For Pérez, the success of the Ray-Ban AI-powered glasses has led Zuckerberg to consider approaching the metaverse “in reverse: rather than betting everything on VR headsets, which involve total immersion and are less intuitive, it may make sense to capitalize on the interactive glasses boom and gradually add more features.” The neural wristband, which allows users to navigate the tiny display on the glasses with hand movements overlaid on reality, is a good example.
AI is, in fact, one of the key technologies for developing the spatial recognition that makes the metaverse possible. Generative AI — the kind behind chatbots like ChatGPT, Gemini, or Claude — is also contributing to the creation of virtual worlds. Meta has even launched a prompt-based world generator to help developers build environments on Horizon Worlds, the company’s virtual platform.
Reorienting the business
Meta isn’t the only company investing in smart glasses. Google and HTC are developing their own models, and the market seems to see potential. “Over the past decade, we’ve been exploring the frontier of computing, trying to anticipate what comes after computers and smartphones… The platform we were looking for is AI-enabled glasses,” Bosworth writes in his end-of-year summary.
“For the last decade we’ve been exploring the frontier of computing trying to figure out what comes after smartphones and laptops [...] The platform we’ve been chasing for more than a decade is finally starting to come into focus. This shift is happening most clearly on AI glasses,” Bosworth writes in his aforementioned year-end summary.
When Zuckerberg unveiled his ambitious metaverse project to the world, he also said it would take years, perhaps decades, to complete. “The crucial decade will be the 2030s. By then, we’ll have enough technological advancements and all the necessary elements to build the next generation of devices that allow you to be hyperconnected,” says Roberto Romero, an immersive media specialist and consultant. “People will begin to realize that we won’t need cell phones anymore because there will be a device that understands everything around you.”

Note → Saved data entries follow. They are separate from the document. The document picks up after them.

-- ==== Sys2Proof/Machine/Validate.lean ====
section
/-! DEFINITION. What the Front Desk reads and checks before it requests a page (12 R335 to R337, 03 R98, R99): the graph descriptor, the
page images and the argument block, through CFG translations, in table order. Choices and readings: log entry 26. -/

namespace Sys2Proof.Machine

/-! ### Reading -/

/-- How validation ends early: a failing check with its code and index, a read at an address that fails, or one that is cut off (R436). -/
inductive VFail
  | check (code idx : Nat)
  | read (va : Nat)
  | lost
  deriving DecidableEq, Repr

/-- A reader: what it yields and the state its walks leave, or how it ends. -/
abbrev Reader (α : Type) := State → Except (State × VFail) (α × State)

def Reader.ret {α : Type} (a : α) : Reader α := fun s => .ok (a, s)
def Reader.andThen {α β : Type} (m : Reader α) (f : α → Reader β) : Reader β := fun s =>
  match m s with
  | .error e => .error e
  | .ok (a, s) => f a s
def Reader.require (ok : Bool) (code idx : Nat) : Reader Unit := fun s => if ok then .ok ((), s) else .error (s, .check code idx)
/-- Runs a reader for each element with its index. -/
def Reader.each {α β : Type} (f : Nat → α → Reader β) : Nat → List α → Reader (List β)
  | _, [] => .ret []
  | i, a :: as => (f i a).andThen fun b => (Reader.each f (i + 1) as).andThen fun bs => .ret (b :: bs)

/-- Reads a range through CFG translations, granule by granule. -/
def readRange (cid : Nat) : Nat → Nat → Nat → Reader (List Byte)
  | 0, _, _ => .ret []
  | fuel + 1, va, n => fun s =>
    if n = 0 then .ok ([], s)
    else
      let k := firstPart va n
      match s.sysRead1 cid va k true with
      | .error (s, e) => .error (s, if e = .lost then .lost else .read va)
      | .ok (bs, s) => ((readRange cid fuel (va + k) (n - k)).andThen fun cs => .ret (bs ++ cs)) s

def readBytes (cid va n : Nat) : Reader (List Byte) := readRange cid (n / 64 + 2) va n
def readWords (cid va n : Nat) : Reader (List Word) := (readBytes cid va (4 * n)).andThen fun bs => .ret (wordsOfBytes n bs)

/-! ### The header and the pages (checks 0x1 to 0x3) -/

def headOk (gdesc : Nat) (h : List Word) : Bool :=
  gdesc % 64 == 0 && iw h 0 == 0x47440001 && decide (1 ≤ fld (iw h 4) 0 9) && fld (iw h 4) 9 7 == 0 && fld (iw h 4) 25 7 == 0 &&
    decide (fld (iw h 8) 0 13 ≤ 4096) && decide (fld (iw h 8) 16 9 ≤ 256) && fld (iw h 8) 13 3 == 0 && fld (iw h 8) 25 7 == 0 &&
    iw h 12 == 0 && iw h 24 % 64 == 0 && iw h 28 % 64 == 0 && iw h 32 % 64 == 0 && (List.range 7).all fun k => iw h (36 + 4 * k) == 0

/-- A page as validation sees it: its entry, and its image as far as it has been read. -/
structure VPage where
  g : GPage
  ws : List Word := []
  deriving DecidableEq, Repr

def pageOf (e : List Word) : GPage :=
  { image := idw e 0, size := fld (iw e 8) 0 16, side := fld (iw e 8) 16 1, pin := fld (iw e 8) 17 1 == 1, entry := fld (iw e 8) 18 1 == 1
    bases := (List.range 8).map fun k => idw e (32 + 8 * k) }

def pageOk (s : State) (e : List Word) : Bool :=
  let g := pageOf e
  g.image % 64 == 0 && decide (g.image < 2 ^ 48) && decide (64 ≤ g.size) && decide (g.size ≤ 32768) && !(s.side g.side).iso &&
    fld (iw e 8) 19 13 == 0 && (List.range 5).all fun k => iw e (12 + 4 * k) == 0

/-- One page entry with its image's header (check 0x2). -/
def readPage (cid table i : Nat) : Reader GPage := fun s =>
  ((readWords cid (table + 96 * i) 24).andThen fun e =>
    (Reader.require (pageOk s e) 2 i).andThen fun _ =>
      (readWords cid (pageOf e).image 2).andThen fun h =>
        (Reader.require (iw h 4 == (pageOf e).size) 2 i).andThen fun _ => .ret (pageOf e)) s

/-! ### Images (checks 0x4 to 0x6) -/

/-- Reads n bytes of a page's image at an offset, as far as its size goes, into its words; words that no check has needed stand as
zero. -/
def VPage.span (cid off n : Nat) (p : VPage) : Reader VPage :=
  let all := p.g.size / 4
  let lo := min (off / 4) all
  let hi := min ((off + n + 3) / 4) all
  (readWords cid (p.g.image + 4 * lo) (hi - lo)).andThen fun vs => .ret { p with ws := p.ws.take lo ++ vs ++ p.ws.drop hi }

/-- What check 0x4 needs of an image: its header and its window words. -/
def readForWindows (cid : Nat) (g : GPage) : Reader VPage :=
  (VPage.span cid 0 64 { g := g, ws := List.replicate (g.size / 4) 0 }).andThen fun p => p.span cid (windowOff p.ws 0) 64

/-- What check 0x5 needs beyond that: the ring descriptors with their presence mask, and the data segment. -/
def VPage.readForCaps (cid : Nat) (p : VPage) : Reader VPage :=
  (p.span cid (ringOff p.ws 0) 64).andThen fun p => (p.span cid (billetOff p.ws + 0x3F0) 4).andThen fun p =>
    p.span cid (dataOff p.ws) (dataLen p.ws)

def windowsOk (p : VPage) : Bool :=
  (readWindows p.ws).all fun w =>
    let base := nthD 0 p.g.bases w.1
    base % 64 == 0 && decide (base + w.2 ≤ 2 ^ 48)

/-- MT_CAP of the smallest billet of a side (R284, R337). -/
def State.minCap (s : State) (side : Nat) : Nat := (s.tenantBillets side).foldl (fun m b => min m (s.mtCap b)) 0x100000

/-- Rings and data records lie within a MT_CAP (R224, R290). -/
def capOk (ws : List Word) (cap : Nat) : Bool :=
  (readRings ws).all (fun r => decide ((r.2.base + r.2.slots) * 1024 ≤ cap)) &&
    (dataRecs ws).1.all fun d => decide (d.at_ + d.len ≤ cap)

/-- Nodes of a page's tiles. -/
def VPage.nodes (p : VPage) : List (Nat × Instr) :=
  (imgTiles p.ws).zipIdx.flatMap fun (t, i) => t.allNodes.map fun n => (i, n.2.2)

def isPorter (i : Instr) : Bool :=
  match i with
  | .porter .. => true
  | _ => false
def isReorder (i : Instr) : Bool :=
  match i with
  | .reorder .. => true
  | _ => false

/-- Colour floors of a page (R168). -/
def floorsOk (p : VPage) : Bool := decide ((readFloors p.ws).sum ≤ 1023)

/-- Porters and reorders of a page (R152). -/
def limitsOk (p : VPage) : Bool := (List.range 8).all fun t =>
  let ns := (p.nodes.filter fun n => n.1 = t).map Prod.snd
  decide ((ns.filter isPorter).length ≤ 2) && decide ((ns.filter isReorder).length ≤ 2)

/-- HANDLER routes of a page: the page whose handler table each reaches, and the entry. -/
def handlerRoutes (edges : List Edge) (n : Nat) (p : VPage) (i : Nat) : List (Route × Nat) :=
  ((readRoutes p.ws).filter fun r => r.kind == .handler).map fun r =>
    (r, if r.remote then ((edges.find? fun e => e.id = r.edge).map Edge.cons).getD n else i)

/-- The HANDLER routes of a page against those of the pages before it. -/
def handlersOk (ps : List VPage) (edges : List Edge) (i : Nat) (p : VPage) : Bool :=
  let mine := handlerRoutes edges ps.length p i
  let before := (ps.take i).zipIdx.flatMap fun q => handlerRoutes edges ps.length q.1 q.2
  let name (x : Route × Nat) : Nat × Nat := (x.2, x.1.entry)
  mine.all (fun x => decide (2 ≤ x.1.entry) && decide (x.1.entry ≤ 30) &&
      (!x.1.remote || (match ps[x.2]? with
        | some q => (nthD {} (readHandlers q.ws) x.1.entry).st == .armed
        | none => false))) &&
    decide ((mine.map name).Nodup) && mine.all fun x => before.all fun y => name x != name y

/-! ### Edges and caravans (checks 0x7, 0x8) -/

def edgeOfWords (e : List Word) : Edge :=
  { id := fld (iw e 0) 0 12, prod := fld (iw e 0) 16 9, cons := fld (iw e 4) 0 9, ctile := fld (iw e 4) 16 3, cch := fld (iw e 4) 19 5
    ptile := fld (iw e 8) 0 3, pch := fld (iw e 8) 3 5, thresh := iw e 12 }

/-- A channel's route, or a route of its steering set, is an EDGE route with an ID. -/
def sendsEdge (ws : List Word) (c : OutChan) (id : Nat) : Bool :=
  let rs := readRoutes ws
  let r := nthD {} rs c.route
  let hit (q : Route) : Bool := q.kind == .edge && q.edge == id
  hit r || (r.kind == .steer && (nthD [] (readSteer ws) r.set).any fun k => hit (nthD {} rs k))

def edgeOk (ps : List VPage) (before : List Edge) (ws : List Word) : Bool :=
  let e := edgeOfWords ws
  fld (iw ws 0) 12 4 == 0 && fld (iw ws 0) 25 7 == 0 && fld (iw ws 4) 9 7 == 0 && fld (iw ws 4) 24 8 == 0 && fld (iw ws 8) 8 24 == 0 &&
    decide (1 ≤ e.thresh) && decide (e.thresh ≤ 4095) && before.all (fun q => q.id != e.id) &&
    (match ps[e.prod]?, ps[e.cons]? with
     | some p, some c =>
       (match Tbl.get e.pch (nthD {} (imgTiles p.ws) e.ptile).outCh with
        | none => false
        | some o => sendsEdge p.ws o e.id) &&
         (Tbl.get e.cch (nthD {} (imgTiles c.ws) e.ctile).inCh).isSome
     | _, _ => false)

/-- Runs a reader on one page of several. -/
def onPage (k : Nat) (f : VPage → Reader VPage) (ps : List VPage) : Reader (List VPage) :=
  Reader.each (fun i p => if i = k then f p else .ret p) 0 ps

/-- The entry of an output channel, or of an input channel, of a used tile, and the steering sets of a page. -/
def VPage.readOut (cid tile ch : Nat) (p : VPage) : Reader VPage :=
  if tileLen p.ws tile = 0 then .ret p else p.span cid (outOff (tileOff p.ws tile) ch) 8
def VPage.readIn (cid tile ch : Nat) (p : VPage) : Reader VPage :=
  if tileLen p.ws tile = 0 then .ret p else p.span cid (inOff (tileOff p.ws tile) ch) 8
def VPage.readSets (cid : Nat) (p : VPage) : Reader VPage := p.span cid (steerOff p.ws 0) 64

/-- What check 0x7 needs for an edge: the entries of its two channels, and the steering sets where the producer's route is a STEER
route. -/
def readForEdge (cid : Nat) (e : Edge) (ps : List VPage) : Reader (List VPage) :=
  (onPage e.prod (fun p => (p.readOut cid e.ptile e.pch).andThen fun p =>
    match Tbl.get e.pch (nthD {} (imgTiles p.ws) e.ptile).outCh with
    | some o => if (nthD {} (readRoutes p.ws) o.route : Route).kind = .steer then p.readSets cid else .ret p
    | none => .ret p) ps).andThen fun ps => onPage e.cons (fun p => p.readIn cid e.ctile e.cch) ps

/-- Edges checked in ascending index. -/
def checkEdges (cid : Nat) : Nat → List VPage → List Edge → List (List Word) → Reader (List VPage)
  | _, ps, _, [] => .ret ps
  | i, ps, before, w :: ws =>
    (readForEdge cid (edgeOfWords w) ps).andThen fun ps =>
    (Reader.require (edgeOk ps before w) 7 i).andThen fun _ => checkEdges cid (i + 1) ps (before ++ [edgeOfWords w]) ws

def qputIdx (i : Instr) : Option Nat :=
  match i with
  | .qput n => some (n.imm % 256)
  | _ => none
def qgetIdx (i : Instr) : Option Nat :=
  match i with
  | .qget n => some (n.imm % 256)
  | _ => none
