-- ==== Sys2Proof/Machine/Launching.lean ====
section
/-! DEFINITION. Launches (12 R338, R339, 13 R356, 14 R378 to R390): their order of service, LAUNCH and PAGEIN, the opening of gates,
argument tokens, checkout time and deadline. Choices and readings: log entries 26, 28, 49. -/

namespace Sys2Proof.Machine

/-! ### Order of service (R339, R389, R390) -/

/-- Slack; none is infinite. -/
def slackOf (deadline cost run now : Nat) : Option Int :=
  if deadline = 2 ^ 64 - 1 then none else some ((deadline : Int) - now - max 0 ((cost : Int) - run))

def Launch.slack (l : Launch) (now : Nat) : Option Int := slackOf l.deadline l.graph.cost l.runNs now

def slackLt : Option Int → Option Int → Bool
  | some a, some b => decide (a < b)
  | some _, none => true
  | none, _ => false

/-- What orders service: class, slack, the queue's notify, the queue's number. -/
structure Rank where
  cls : Nat
  slack : Option Int
  notify : Nat
  queue : Nat
  deriving DecidableEq, Repr

def Rank.before (a b : Rank) : Bool :=
  if a.cls ≠ b.cls then decide (a.cls < b.cls)
  else if a.slack ≠ b.slack then slackLt a.slack b.slack
  else if a.notify ≠ b.notify then decide (a.notify < b.notify)
  else decide (a.queue < b.queue)

/-- The rank of what serves a launch: its faults, and the evictions for them. -/
def Launch.rank (l : Launch) (now : Nat) : Rank := { cls := l.cls, slack := l.slack now, notify := l.notifyNs, queue := l.id.queue }

/-- Puts an element behind those that are served no later. -/
def insertRank {α : Type} (x : Rank × α) : List (Rank × α) → List (Rank × α)
  | [] => [x]
  | y :: ys => if x.1.before y.1 then x :: y :: ys else y :: insertRank x ys

def byRank {α : Type} (l : List (Rank × α)) : List (Rank × α) := l.foldl (fun acc x => insertRank x acc) []

/-- COST of a descriptor that is not yet validated; 0 where it cannot be read. -/
def State.peekCost (s : State) (cid gdesc : Nat) : Nat :=
  match readWords cid (gdesc + 16) 2 s with
  | .ok (ws, _) => idw ws 0
  | .error _ => 0

def State.launchRank (s : State) (n : Nat) (q : VQueue) (x : Rec) : Rank :=
  { cls := max q.cls (x.w 13), slack := slackOf (x.d 6) (s.peekCost q.cid (x.d 4)) 0 s.ns, notify := q.notifyNs, queue := n }

/-- The LAUNCH records of a side that could start now. -/
def State.readyLaunches (s : State) (side : Nat) : List (Rank × RecId) :=
  s.queues.flatMap fun (n, q) =>
    if q.side = side ∧ s.isResident n = true ∧ s.ctxOpen q.cid = true then
      q.recs.filterMap fun x =>
        if x.ready ∧ x.ty = 1 ∧ x.failed = false ∧ (q.recs.all fun y => decide (q.age x ≤ q.age y) || !y.ready) = true then
          some (s.launchRank n q x, ⟨n, x.slot⟩)
        else none
    else []

/-! ### Quotas (R356) -/

/-- Pinned pages of a context: of its launches, and those its PAGEIN records hold; what a descriptor's PAGEINs hold in a queue
is left out where the request takes it over. -/
def State.pinnedOf (s : State) (cid : Nat) (without : Option (Nat × Nat)) : Nat :=
  (s.launches.map fun (l : Launch) =>
    if l.cid ≠ cid then 0
    else if l.pagein then (if without = some (l.gdesc, l.id.queue) then 0 else (l.pages.filter fun p => p.pagein.isSome).length)
    else (l.graph.pages.filter fun g => g.pin).length).sum

def State.tenants (s : State) : Nat := (s.tenantBillets 0).length + (s.tenantBillets 1).length

/-- Sum over the valid contexts of the larger of QRESERVE and pinned pages, one context's count given. -/
def State.reserveSum (s : State) (cid pinned : Nat) : Nat :=
  (s.contexts.map fun (c, x) =>
    if x.valid then max x.qreserve.toNat (if c = cid then pinned else s.pinnedOf c none) else 0).sum

/-- R356's first and third rules for a request that leaves a context with a count of pinned pages. -/
def State.quotaOk (s : State) (cid pinned : Nat) : Bool :=
  decide (pinned ≤ (s.ctx cid).qbillet.toNat) && decide (s.reserveSum cid pinned ≤ s.tenants)

/-! ### LAUNCH (R338 steps 1 to 3) -/

def Launch.isEntry (l : Launch) (k : Nat) : Bool := (l.graph.pages[k]?).any fun g => Machine.isEntry g k l.graph.checkout

/-- The pages that PAGEIN records hold for a descriptor in a queue: loaded with their gates closed, in a billet, or evicted since, in their
records. -/
def State.heldPages (s : State) (cid gdesc queue : Nat) : List (RecId × Nat × Option Nat) :=
  s.launches.flatMap fun l =>
    if l.pagein ∧ l.cid = cid ∧ l.gdesc = gdesc ∧ l.id.queue = queue then
      (List.range l.pages.length).filterMap fun k => match l.placeOf k with
        | some b => if (s.billet b).load.any fun d => d.phase == .closed then some (l.id, k, some b) else none
        | none => if (nthD {} l.pages k : PageState).record.isSome then some (l.id, k, none) else none
    else []

/-- The PAGEIN records of a queue for a page of a descriptor that have started and wait for it. -/
def State.pageins (s : State) (queue gdesc page : Nat) : List RecId :=
  ((s.queue? queue).map fun q => q.recs.filterMap fun x =>
    if x.ty = 7 ∧ x.started = true ∧ x.done = false ∧ x.outcome = none ∧ x.d 4 = gdesc ∧ x.w 6 = page then some (⟨queue, x.slot⟩ : RecId)
    else none).getD []

/-- They have their status. -/
def State.endPageins (s : State) (queue gdesc page : Nat) (st : Status) (detail : Nat) : State :=
  (s.pageins queue gdesc page).foldl (fun s r => s.outcome r st detail) s

/-- What a held page has sent over its edges and into its caravans stands in the launch's stores. -/
def Launch.adopt (l old : Launch) (k : Nat) (ps : PageState) : Launch :=
  { l with
    pages := setNth k { ps with pagein := none, evictFirst := false } l.pages
    edges := l.edges.map fun e => if e.prod = k then
        (match old.edges.find? fun o => o.id = e.id ∧ o.prod = k with
         | some o => { e with st := o.st, seq := o.seq, nextIn := o.nextIn, out := o.out, home := o.home, toks := o.toks, early := o.early
                              reserved := o.reserved, tried := o.tried }
         | none => e)
      else e
    caravans := l.caravans.zipIdx.map fun (c, i) => { c with toks := c.toks ++ ((old.caravans[i]?).map Caravan.toks).getD [] } }

/-- A held page becomes the launch's own; the PAGEIN records that still wait for it find it resident. -/
def State.takeHeld (s : State) (r : RecId) (h : RecId × Nat × Option Nat) : State :=
  let (old, k, place) := h
  match s.launch? old with
  | none => s
  | some l =>
    let s := s.endPageins old.queue l.gdesc k .ok 0
    let s := { s with
      flits := s.flits.map fun (f : Flit) => if f.launch = old then { f with launch := r } else f
      late := s.late.map fun (f : Flit) => if f.launch = old then { f with launch := r } else f
      launches := s.launches.filter fun (l : Launch) => l.id ≠ old }
    let s := s.modLaunch r fun x => x.adopt l k (nthD {} l.pages k)
    match place with
    | none => s
    | some b => ((s.modBillet b fun x => { x with page := x.page.map fun p => { p with launch := r } }).aimEdges r k b).tune b

def State.takeAll (s : State) (r : RecId) : List (RecId × Nat × Option Nat) → State
  | [] => s
  | h :: hs => (s.takeHeld r h).takeAll r hs

/-- Every ENTRY page that is not there is asked for. -/
def Launch.askEntries (l : Launch) (now : Nat) : Launch :=
  { l with pages := l.pages.zipIdx.map fun (p, k) =>
      if l.isEntry k ∧ p.place.isNone then { p with faulting := true, faultNs := now } else p }

/-- Zeroes the result descriptor (R338 step 2, R452). -/
def State.zeroResult (s : State) (cid : Nat) (r : RecId) (va : Nat) : State :=
  match s.sysWrite cid va (List.replicate 16 0) with
  | .ok s => s
  | .error (s, _) => s.permRecord cid r va

/-- Steps 2 and 3 of R338. -/
def State.enrol (s : State) (r : RecId) (q : VQueue) (x : Rec) (p : Plan) : State :=
  let s := s.zeroResult q.cid r (x.d 9)
  let l : Launch :=
    { id := r, cid := q.cid, side := q.side, gdesc := x.d 4, st := .loading, deadline := x.d 6, budget := x.w 8, resultVa := x.d 9,
      cls := max q.cls (x.w 13), graph := p.graph, edges := p.edges, caravans := p.caravans, args := p.args,
      pages := List.replicate p.graph.npage {}, notifyNs := q.notifyNs }
  let held := s.heldPages q.cid (x.d 4) r.queue
  (({ s with launches := s.launches ++ [l] }).takeAll r held).modLaunch r fun l => l.askEntries s.ns

/-- A launch that has passed validation: QUOTA, or steps 2 and 3. -/
def State.launchPlanned (s : State) (r : RecId) (q : VQueue) (x : Rec) (p : Plan) : State :=
  let mine := (p.graph.pages.filter fun g => g.pin).length
  if s.quotaOk q.cid (s.pinnedOf q.cid (some (x.d 4, r.queue)) + mine) then s.enrol r q x p else s.refuseLaunch r .quota 0

/-- R338 steps 1 to 3, with QUOTA between validation and step 2 (R403). -/
def State.launchStep (s : State) (r : RecId) (q : VQueue) (x : Rec) : State :=
  match validate q.cid (x.d 4) (x.d 11) (x.d 6) (x.w 8) (s.touchRec r) with
  | .error (s, .check code idx) =>
    (s.writeRecord { cls := clsPageLimit, cid := q.cid, detail := code * 4096 + idx, rslot := r.slot, queue := r.queue }).refuseLaunch
      r .pageLimit (code * 4096 + idx)
  | .error (s, .read va) => (s.permRecord q.cid r va).refuseLaunch r .permission 0
  | .error (s, .lost) => s.refuseLaunch r .sideLost 0
  | .ok (p, s) => s.launchPlanned r q x p

/-! ### PAGEIN (R329) -/

/-- A fault for a page; one that is faulting already, or resident, merges (R343). -/
def State.raiseFault (s : State) (r : RecId) (page : Nat) : State :=
  s.modLaunch r fun l => { l with pages := modNth (fun (p : PageState) =>
    if p.faulting ∨ p.place.isSome then p else { p with faulting := true, faultNs := s.ns }) page l.pages }

/-- A name for what a PAGEIN record holds, apart from every record's. -/
def State.freshHold (s : State) (r : RecId) : RecId :=
  let n := s.launches.foldl (fun m (l : Launch) => if l.id.queue = r.queue then max m (l.id.slot / 65536) else m) 0
  ⟨r.queue, r.slot + 65536 * (n + 1)⟩

/-- The hold of a descriptor's page in a queue. -/
def State.holdOf (s : State) (cid gdesc queue page : Nat) : Option Launch :=
  s.launches.find? fun l => l.pagein ∧ l.cid = cid ∧ l.gdesc = gdesc ∧ l.id.queue = queue ∧
    (nthD {} l.pages page).pagein.isSome = true

/-- The checks of R98 on a PAGEIN's descriptor, before its page is requested, and its PAGE below NPAGE. -/
def checkPagein (cid gdesc page : Nat) : Reader Plan :=
  (checkGraph cid gdesc).andThen fun (p, _) => (Reader.require (decide (page < p.graph.npage)) 2 0).andThen fun _ => .ret p

/-- A PAGEIN raises the fault of its page. -/
def State.holdPage (s : State) (r : RecId) (q : VQueue) (x : Rec) : State :=
  let k := x.w 6
  match checkPagein q.cid (x.d 4) k s with
  | .error (s, .check code idx) =>
    (s.writeRecord { cls := clsPageLimit, cid := q.cid, detail := code * 4096 + idx, rslot := r.slot, queue := r.queue }).outcome
      r .pageLimit (code * 4096 + idx)
  | .error (s, .read va) => (s.permRecord q.cid r va).outcome r .permission 0
  | .error (s, .lost) => s.outcome r .sideLost 0
  | .ok (p, s) =>
    if !s.quotaOk q.cid (s.pinnedOf q.cid none + 1) then s.outcome r .quota 0
    else
      let l : Launch :=
        { id := s.freshHold r, cid := q.cid, side := q.side, gdesc := x.d 4, st := .loading, deadline := 2 ^ 64 - 1, budget := 0,
          resultVa := 0, cls := q.cls, graph := p.graph, edges := p.edges, caravans := p.caravans, pagein := true, notifyNs := q.notifyNs,
          pages := setNth k { faulting := true, faultNs := s.ns, pagein := some r } (List.replicate p.graph.npage {}) }
      ({ s with launches := s.launches ++ [l] }).modRec r fun y => { y with progress := 1 }

def execPagein (r : RecId) (s : State) : Answer :=
  .next (s.runRec r 7 fun q x =>
    match s.holdOf q.cid (x.d 4) r.queue (x.w 6) with
    | some l =>
      if (l.placeOf (x.w 6)).any fun b => (s.billet b).load.any fun d => d.phase == .closed then (s.touchRec r).outcome r .ok 0
      else (s.touchRec r).raiseFault l.id (x.w 6)
    | none => if x.progress = 1 then s.outcome r .fault 0 else (s.touchRec r).holdPage r q x)

/-- Ends a launch whose page cannot be made resident, or gives the PAGEIN that holds the page its status (R344 step 5). -/
def State.failLaunch (s : State) (r : RecId) (st : Status) (detail : Nat) : State :=
  match s.launch? r with
  | none => s
  | some l =>
    let s := s.endLaunchWith r st detail
    if l.pagein then
      ((List.range l.pages.length).filter fun k => (nthD {} l.pages k : PageState).pagein.isSome).foldl
        (fun s k => s.endPageins r.queue l.gdesc k st detail) s
    else s

/-! ### Gates (R338 step 4, R380) -/

/-- The billets of a launch's ENTRY pages, when all of them have completed step 5 of R270. -/
def State.entriesReady (s : State) (l : Launch) : Bool :=
  (List.range l.pages.length).all fun k => !l.isEntry k || (match l.placeOf k with
    | none => false
    | some b => (s.billet b).load.any (fun d => d.phase == .closed) && (s.billet b).initQuiet && !(s.billet b).isFrozen)

/-- Loaded pages whose gates are closed and may open. -/
def State.closedPages (s : State) (r : RecId) : List Nat :=
  (s.billetsOf r).filter fun b => (s.billet b).load.any (fun d => d.phase == .closed) && (s.billet b).initQuiet &&
    !(s.billet b).isFrozen && (s.billet b).evict.isNone

def execLaunchGatesOpen (r : RecId) (s : State) : Answer :=
  .next (match s.launch? r with
    | none => s
    | some l =>
      if !s.deskUp l.side || l.pagein then s
      else match l.st with
        | .loading => if s.entriesReady l then
            (s.modBillets (s.closedPages r) Billet.open).modLaunch r fun x => { x with st := .running } else s
        | .running => s.modBillets (s.closedPages r) Billet.open
        | _ => s)

/-! ### Argument tokens (R338 step 5) -/

def Launch.argOff (l : Launch) (a : ArgRec) : Bool :=
  ((l.argView.find? fun q => q.1 == a.page && q.2.1 == a.tile && q.2.2.1 == a.ch).map fun q => q.2.2.2).getD true

def Launch.argFc (l : Launch) (a : ArgRec) : Nat := (Tbl.get (a.page, a.tile, a.ch) l.argNext).getD 0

Nevertheless, progress is being made toward that virtual world. In November, for example, Meta presented Hyperscape Capture, an application that can create a virtual twin of any physical environment, allowing users to share, for example, their living room with other contacts who, using virtual reality headsets, can feel as if they are really there.
Romero thinks it presumptuous for Meta to say it’s building its metaverse. “It would be like saying someone is building their internet: it’s the environment in which we’ll operate,” he argues. He also tempers expectations set by films like Ready Player One or novels like Snow Crash about what can truly be considered the metaverse. “It’s never going to be a massive virtual reality market, where everyone is there all day. That vision isn’t accurate and doesn’t make much sense.”
Nervousness among shareholders
Zuckerberg has asked Meta’s metaverse division to make broad budget cuts of 30%, “given that Meta has not seen the level of industry-wide competition over the technology that it once expected,” company sources told Bloomberg. According to the same source, the metaverse project has faced intense scrutiny from shareholders, who view it as a drain on resources, and from activists, who believe that the virtual worlds designed by Meta compromise children’s privacy and safety.
Reality Labs, the company behind Meta’s metaverse project, has lost more than $70 billion since the beginning of 2021, according to Bloomberg figures. The announcement of the 2026 budget cut in this segment, accompanied by the approval of a dividend, sent Meta’s shares up more than 7%, after they had fallen 15% since late October and 20% from their annual high in August.